Agios plans to pursue phase 3 focused on immune thrombocytopenia while also considering a strategy to broaden the treatment's target indications. Beyond immune thrombocytopenia, development could expand to as many as three additional diseases.
ITP and rheumatoid arthritis are both autoimmune diseases caused by abnormalities in the immune system, and cevidoplenib was developed on the principle of inhibiting SYK, which is involved in this process.
However, which diseases will be selected for additional development has not yet been decided. Yoon said, "We do not know which indications Agios will expand to," adding, "It depends entirely on Agios' judgment."
Oscotec said it has received research proposals from investigators for chronic graft-versus-host disease and lupus nephritis. It also mentioned autoimmune hemolytic anemia, antibody-mediated rejection (AbMR), and antiphospholipid syndrome (APS) as diseases where a mechanism similar to ITP could apply.
Agios is a company with strengths in rare hematologic diseases. It already has experience commercializing two acute myeloid leukemia (AML) treatments approved by the U.S. Food and Drug Administration (FDA).
Yoon said, "Because rare diseases do not require large trials, we expect approval and commercialization before 2030," adding, "We anticipate that the process to actual approval and commercialization will proceed relatively quickly, with milestone receipts also beginning."
Oscotec plans to pursue additional technology transfers rather than being satisfied with this agreement.
In December last year, the company signed an out-licensing agreement with Sanofi for an Alzheimer's disease drug candidate and set a goal of achieving three or more technology transfers by 2030. With the Agios deal securing a second major contract, expectations for follow-up results are rising.

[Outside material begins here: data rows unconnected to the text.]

/-- R270: where LEARN_FLAP.N is 0 a move pins nothing. -/
theorem State.macMove_mem {s : State} {v : LearnEv} {e : Nat} (hquiet : s.learnsQuietly)
    (hn : s.fld Reg.learnFlap Fld.learnFlapN = 0) : (s.macMove v e).mem =
      (s.macWord1 e (s.masterLe (macAddr e + 8) / 65536 * 65536 + v.port)).mem := by
  have hword (w : Nat) : w - bitsOf w 15 0 + v.port + b2n false * 2 ^ 18 = w / 65536 * 65536 + v.port := by
    rw [bitsOf_16, b2n]
    simp only [Bool.false_eq_true, if_false]
    omega
  unfold State.macMove
  extract_lets w old m win start fresh m2 n pin u _ noted told
  have hpin : pin = false := by simp [pin, n, hn]
  have hu : u = s.macWord1 e (w / 65536 * 65536 + v.port) := by rw [← hword w, ← hpin]
  clear_value u
  have hregs : noted.regs = s.regs := by
    show u.regs = _
    rw [hu, State.macWord1_regs]
  have htold : told = noted := State.learnPost_quietly hquiet (State.rd_of_regs hregs _) (by decide) _ _ _ _
  rw [hpin, if_neg (by decide), htold, ← hu]

theorem State.macMove_entry {s : State} {v : LearnEv} (e : Nat) (hquiet : s.learnsQuietly)
    (hn : s.fld Reg.learnFlap Fld.learnFlapN = 0) (hport : v.port < 65536) :
    s.entryBecomes (s.macMove v e) e (s.le (macAddr e) 8)
      (s.masterLe (macAddr e + 8) / 65536 * 65536 + v.port) := by
  have hlt := s.masterLe_lt (macAddr e + 8)
  exact State.entryBecomes_of_mem rfl (State.macMove_mem hquiet hn) (s.macWord1_entry e (by omega))

/-! ## Deferred updates (R273) -/

theorem State.deferLearn_room {s : State} (v : LearnEv)
    (h : s.learn.deferred.length + s.learn.pinDeferred.length < 16) :
    s.deferLearn v = { s with learn := { s.learn with deferred := s.learn.deferred ++ [v] } } :=
  if_pos (decide_eq_true h)

theorem State.deferLearn_full {s : State} (v : LearnEv)
    (h : 16 ≤ s.learn.deferred.length + s.learn.pinDeferred.length) :
    s.deferLearn v = (s.incF Reg.learnStat Fld.learnStatDeferDrop).err Reg.learnErr 3 :=
  if_neg (by rw [State.deferRoom, decide_eq_true_eq]; omega)

/-! ## LEARN_EVENT, case by case -/

section
variable {s : State} {v : LearnEv} {rest : List LearnEv} (hh : s.halted = false)
  (hqueue : s.learn.queue = v :: rest) (hage : s.learn.age = none)
include hh hqueue hage

theorem exec_learnEvent_ambiguous (hlearn : s.noLearn v.port = false)
    (htwo : 2 ≤ (s.masterFind (s.macBucket v.key) v.key).length) : undefinedUse .learnEvent s 25 :=
  (exec_learnEvent hh hqueue hage).trans (if_pos ⟨hlearn, htwo⟩)

theorem exec_learnEvent_noLearn (h : s.noLearn v.port = true) : exec .learnEvent s = .next (s.eventTaken v rest) := by
  rw [exec_learnEvent hh hqueue hage, if_neg (by simp [h]),
    State.judge_noLearn (((s.eventTaken_decidesAs v rest).noLearn v.port).trans h)]
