-- ==== Sys2Proof/Machine/Flags.lean ====
section
/-! DEFINITION. The flags and the registers made of fields: STATUS, ERR_CODE, CTRL, ENC_ACC and
NODE's DESC (10_state.md R24, R25, R28, R35, R44; 60_exceptions.md R260, R272). -/

namespace Sys2Proof.Machine

/-- The number of an error in ERR_CODE (R260). -/
def ErrCode.toBits : ErrCode → BitVec 4
  | .none => 0
  | .emptyInput => 1
  | .codeLengthOverflow => 2
  | .truncatedStream => 3
  | .corruptStream => 4
  | .badFrequency => 5
  | .notReady => 6
  | .noCode => 7
  | .writeAfterFlush => 8
  | .badCommand => 9
  | .overrun => 10

/-- The value of DEC_STATE in STATUS[6:5] (R38). -/
def DecState.toBits : DecState → BitVec 2
  | .off => 0
  | .active => 1
  | .done => 2

/-- The level of the output `irq` = STATUS.ERR AND CTRL.IRQ_EN (R272). -/
def State.irq (s : State) : Bool := s.inFault && s.irqEn

/-- STATUS (R25). -/
def State.statusWord (s : State) : Word :=
  (0#24 ++ BitVec.ofBool s.irq ++ s.decState.toBits ++ BitVec.ofBool s.encFlushed
    ++ BitVec.ofBool s.codesValid ++ BitVec.ofBool s.treeValid ++ BitVec.ofBool s.inFault
    ++ BitVec.ofBool s.busy : BitVec (24 + 1 + 2 + 1 + 1 + 1 + 1 + 1))

/-- CTRL: SOFT_RESET reads 0 (R24). -/
def State.ctrlWord (s : State) : Word :=
  (0#30 ++ BitVec.ofBool s.irqEn ++ 0#1 : BitVec (30 + 1 + 1))

/-- ENC_ACC: ACC in 7:0, ACC_N in 11:8 (R35). -/
def State.encAccWord (s : State) : Word := (0#20 ++ s.accN ++ s.acc : BitVec (20 + 4 + 8))

/-- DESC of a node (R44). -/
def Node.descWord (n : Node) : Word :=
  (BitVec.ofBool (n.kind == .internal) ++ 0#4 ++ n.right ++ n.left ++ 0#1 ++ n.sym
    : BitVec (1 + 4 + 9 + 9 + 1 + 8))

/-- The low word of a 64-bit register (R79). -/
def lowWord (c : Count) : Word := c.extractLsb' 0 32

/-- The high word of a 64-bit register (R79). -/
def highWord (c : Count) : Word := c.extractLsb' 32 32

end Sys2Proof.Machine
end

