-- ==== Sys2Proof/Laws/TreeBuilt.lean ====
section
/-! SUPPORT. What BUILD_TREE leaves: the arena spells one tree whose leaves are the symbols of
non-zero frequency (R140 to R150), and every outcome of the command in one lemma. -/

namespace Sys2Proof.Machine

theorem seedArena_length (f : Table Word) : (seedArena f).length = (leafSymbols f).length := by
  simp [seedArena]

/-- The forest of the seeded leaves (R141). -/
theorem seed_forest (f : Table Word) (h : leafSymbols f ≠ []) :
    Forest f (seedArena f) (List.range (seedArena f).length)
      ((leafSymbols f).zipIdx.map fun e => (e.2, CodeTree.leaf e.1)) := by
  have hpos : 0 < (leafSymbols f).length := List.length_pos_iff.mpr h
  refine ⟨?_, ?_, ?_, ?_, ?_, ?_⟩
  · rw [List.map_map, seedArena_length]
    apply List.ext_getElem <;> simp
  · intro e he
    obtain ⟨⟨x, i⟩, hxi, rfl⟩ := List.mem_map.mp he
    have := List.mem_zipIdx' hxi
    simp only [Grown, seedArena, List.getElem?_map]
    rw [List.getElem?_eq_getElem this.1, ← this.2]
    rfl
  · have : ∀ l : List (Byte × Nat),
        forestSize (l.map fun e => (e.2, CodeTree.leaf e.1)) = l.length := by
      intro l
      induction l with
      | nil => rfl
      | cons e l ih =>
        simp only [forestSize, List.map_cons, List.sum_cons, CodeTree.size, List.length_cons] at *
        omega
    rw [this, seedArena_length, List.length_zipIdx]
  · have : ∀ (l : List Byte) (k : Nat),
        forestSymbols ((l.zipIdx k).map fun e => (e.2, CodeTree.leaf e.1)) = l := by
      intro l
      induction l with
      | nil => intro k; rfl
      | cons x l ih =>
        intro k
        have := ih (k + 1)
        simp only [forestSymbols, List.zipIdx_cons, List.map_cons, List.flatMap_cons] at *
        rw [this]
        rfl
    rw [this]
  · simp [seedArena_length]; omega
  · rw [seedArena_length, List.getLast?_range, if_neg (by omega)]

/-- With two symbols or more the merge ends in one tree whose root is the last node made (R145,
R148). -/
theorem buildArena_many {f : Table Word} (hf : badSymbol f = none)
    (h : 2 ≤ (leafSymbols f).length) :
    ∃ arena t, buildArena f = (arena, arena.length - 1) ∧
      Grown f arena (arena.length - 1) t ∧ t.isWhole = true ∧ t.size = arena.length ∧
      t.symbols.Perm (leafSymbols f) ∧ arena.length = 2 * (leafSymbols f).length - 1 := by
  have hne : leafSymbols f ≠ [] := by intro e; simp [e] at h
  have hlen := seedArena_length f
  obtain ⟨arena, t, hm, hF⟩ := mergeLoop_spec f hf (seedArena f).length _ _ _ (seed_forest f hne)
    (by simp; omega) (by simp)
  have hg : Grown f arena (arena.length - 1) t := hF.grown (_, t) (by simp)
  have hsize : t.size = arena.length := by simpa [forestSize] using hF.size
  have hcount : arena.length = 2 * (leafSymbols f).length - 1 := by
    have := hF.count
    simp only [List.length_cons, List.length_nil] at this
    omega
  refine ⟨arena, t, ?_, hg, ?_, hsize, by simpa [forestSymbols] using hF.leaves, hcount⟩
  · unfold buildArena
    split
    · rename_i leaf he
      rw [he] at hlen
      simp at hlen
      omega
    · rw [hm]
      rfl
  · have := hg.full
    cases t with
    | leaf x =>
      simp only [CodeTree.size] at hsize
      omega
    | single x => exact absurd hg id
    | node l r => simpa [CodeTree.full, CodeTree.isWhole] using this

/-- With one symbol the arena is the leaf and a root above it (R147). -/
theorem buildArena_one {f : Table Word} {x : Byte} (h : leafSymbols f = [x]) :
    buildArena f = ([leafNode f x, singleRoot (leafNode f x)], 1) := by
  simp [buildArena, seedArena, h]

/-- With two symbols or more the arena and the root are the merge's (R145, R148). -/
theorem buildArena_merges {f : Table Word} (hf : badSymbol f = none)
    (h : 2 ≤ (leafSymbols f).length) :
    mergeLoop (leafSymbols f).length (seedArena f) (List.range (leafSymbols f).length) =
      ((buildArena f).1, [(buildArena f).2]) := by
  have hne : leafSymbols f ≠ [] := by intro e; simp [e] at h
  have hlen := seedArena_length f
  obtain ⟨arena, t, hm, _⟩ := mergeLoop_spec f hf (seedArena f).length _ _ _ (seed_forest f hne)
    (by simp; omega) (by simp)
  rw [hlen] at hm
  unfold buildArena
  split
  · rename_i leaf he
    rw [he] at hlen
    simp at hlen
    omega
  · rw [hlen, hm]
    rfl

/-- Whatever the table, the arena begins with the seeded leaves (R141). -/
theorem buildArena_leaves (f : Table Word) : seedArena f <+: (buildArena f).1 := by
  unfold buildArena
  split
  · rename_i leaf he
    rw [he]
    exact ⟨[singleRoot leaf], rfl⟩
  · exact mergeLoop_extends _ _ _

/-- What is grown in a stored arena is spelled by the state. -/
theorem Grown.spells {s : State} {i : Nat} {t : CodeTree} (h : Grown s.freq s.nodes i t)
    (hc : s.nodeCount.toNat = s.nodes.length) (hl : s.nodes.length ≤ 511) :
    Spells s (BitVec.ofNat 9 i) t := by
  have node_at : ∀ {j n}, s.nodes[j]? = some n →
      s.node (BitVec.ofNat 9 j) = n ∧ (BitVec.ofNat 9 j).toNat < s.nodeCount.toNat ∧
        BitVec.ofNat 9 j ≠ Config.nil := by
    intro j n hj
    have hj' := (List.getElem?_eq_some_iff.mp hj).1
    have hN : (BitVec.ofNat 9 j).toNat = j := by simp; omega
    refine ⟨?_, by omega, ?_⟩
    · rw [State.node, hN, if_pos (by omega), List.getD_eq_getElem?_getD, hj]
      rfl
    · intro e
      have := congrArg BitVec.toNat e
      rw [hN] at this
      have : j = 511 := this
      omega
  induction t generalizing i with
  | leaf x =>
    obtain ⟨h1, h2, h3⟩ := node_at h
    refine ⟨⟨h2, h3, by rw [h1]; rfl⟩, by rw [h1]; rfl, by rw [h1]; rfl, by rw [h1]; rfl, ?_⟩
    rw [h1]
    have := (entry s.freq x).isLt
    simp [leafNode, BitVec.toNat_setWidth]
    omega
  | single x => exact absurd h id
  | node l r ihl ihr =>
    obtain ⟨a, b, n, hn, hk, hs, ha, hb, hw, hl', hr'⟩ := h
    obtain ⟨h1, h2, h3⟩ := node_at hn
    refine ⟨⟨h2, h3, by rw [h1]; exact hk⟩, by rw [h1]; exact hs, by rw [h1]; exact hw, ?_, ?_⟩
    · rw [h1, ha]; exact ihl hl'
    · rw [h1, hb]; exact ihr hr'

/-- The tree of one symbol, as stored (R147). -/
theorem storeTree_one (s : State) (x : Byte) (h : leafSymbols s.freq = [x]) :
    TreeIs (s.storeTree [leafNode s.freq x, singleRoot (leafNode s.freq x)] 1 1) (.single x) := by
  have hw := (entry s.freq x).isLt
  refine ⟨rfl, ?_, rfl, ?_, rfl⟩
  · have h1 : (1#9).toNat < (2#10).toNat ∧ 1#9 ≠ Config.nil := by decide
    have h0 : (0#9).toNat < (2#10).toNat ∧ 0#9 ≠ Config.nil := by decide
    refine ⟨⟨h1.1, h1.2, rfl⟩, rfl, rfl, ?_, ⟨h0.1, h0.2, rfl⟩, rfl, rfl, rfl, ?_⟩
    · simp [State.node, State.storeTree, singleRoot, leafNode, CodeTree.weight, CodeTree.symbols,
        CodeTree.paths]
      omega
    · simp [State.node, State.storeTree, singleRoot, leafNode]
      omega
  · simp [CodeTree.symbols, CodeTree.paths, h]

/-- The tree of two symbols or more, as stored. -/
theorem storeTree_many (s : State) {arena : List Node} {t : CodeTree}
    (hg : Grown s.freq arena (arena.length - 1) t) (hw : t.isWhole = true)
    (hs : t.size = arena.length) (hp : t.symbols.Perm (leafSymbols s.freq))
    (hl : arena.length ≤ 511) :
    TreeIs (s.storeTree arena (arena.length - 1) (leafSymbols s.freq).length) t := by
  have hc : (BitVec.ofNat 10 arena.length).toNat = arena.length := by simp; omega
  have hle := leafSymbols_length_le s.freq
  refine ⟨hw, ?_, by rw [State.storeTree_nodeCount, hc, hs], hp, ?_⟩
  · exact Grown.spells (s := s.storeTree arena (arena.length - 1) (leafSymbols s.freq).length)
      hg hc hl
  · simp [hp.length_eq]
    omega

/-- Every outcome of BUILD_TREE: BadFrequency for the smallest symbol with bit 31 set, EmptyInput
for an empty table, and otherwise the tree of the table (R140, R142, R143, R148). -/
theorem execBuildTree_cases (s : State) :
    (∃ x, badSymbol s.freq = some x ∧ execBuildTree s =
        .next (s.invalidateTree.raise .badFrequency (x.setWidth 32) (entry s.freq x))) ∨
    (badSymbol s.freq = none ∧ leafSymbols s.freq = [] ∧
      execBuildTree s = .next (s.invalidateTree.raise .emptyInput 0 0)) ∨
    (badSymbol s.freq = none ∧ ∃ arena root t,
      execBuildTree s =
        .next (s.invalidateTree.storeTree arena root (leafSymbols s.freq).length) ∧
      TreeIs (s.invalidateTree.storeTree arena root (leafSymbols s.freq).length) t ∧
      arena.length ≤ 511 ∧ root + 1 = arena.length ∧ leafSymbols s.freq ≠ [] ∧
      arena.length = (if (leafSymbols s.freq).length = 1 then 2
        else 2 * (leafSymbols s.freq).length - 1) ∧
      buildArena s.freq = (arena, root)) := by
  have hfreq : s.invalidateTree.freq = s.freq := rfl
  unfold execBuildTree
  dsimp only
  rw [hfreq]
  cases hb : badSymbol s.freq with
  | some x => exact .inl ⟨x, rfl, rfl⟩
  | none =>
    right
    cases hl : leafSymbols s.freq with
    | nil => exact .inl ⟨rfl, rfl, rfl⟩
    | cons x rest =>
      right
      refine ⟨rfl, ?_⟩
      cases rest with
      | nil =>
        rw [buildArena_one hl]
        have hlen : (leafSymbols s.freq).length = 1 := by simp [hl]
        have := storeTree_one s.invalidateTree x hl
        exact ⟨_, 1, .single x, rfl, this, by simp, by simp, by simp, by simp, rfl⟩
      | cons y rest =>
        have h2 : 2 ≤ (leafSymbols s.freq).length := by simp [hl]
        obtain ⟨arena, t, he, hg, hw, hs, hp, hn⟩ := buildArena_many hb h2
        have hle := leafSymbols_length_le s.freq
        have := storeTree_many s.invalidateTree hg hw hs hp (by omega)
        rw [he]
        rw [hfreq, hl] at this
        refine ⟨arena, arena.length - 1, t, rfl, this, by omega, by omega, by simp, ?_, rfl⟩
        rw [hn, hl]
        simp

end Sys2Proof.Machine
end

Yoon said, "We are discussing additional technology transfers for two follow-up pipeline assets by 2027."
Leading candidates include the idiopathic pulmonary fibrosis treatment "GNS-3545" and the chronic renal failure treatment "OCT-648." GNS-3545 is slated to begin business development after confirming phase 1 results within the year, while OCT-648 will start preclinical studies this month and aims for a technology transfer to a global pharmaceutical company before entering phase 1.
Yoon said, "We are ramping up development of the fibrosis-related pipeline, including anti-resistance anticancer agents and OCT-648," adding, "While development is currently centered on small molecules, we are also preparing to expand into various modalities going forward."
Meanwhile, regarding the possibility of fully consolidating Oscotec subsidiary Genosco, Executive Director Shin Dong-joon said, "The strategic direction of full subsidiary integration has not changed," adding, "We are in the process of fully communicating with shareholders and building consensus to ensure fair valuation and legitimacy."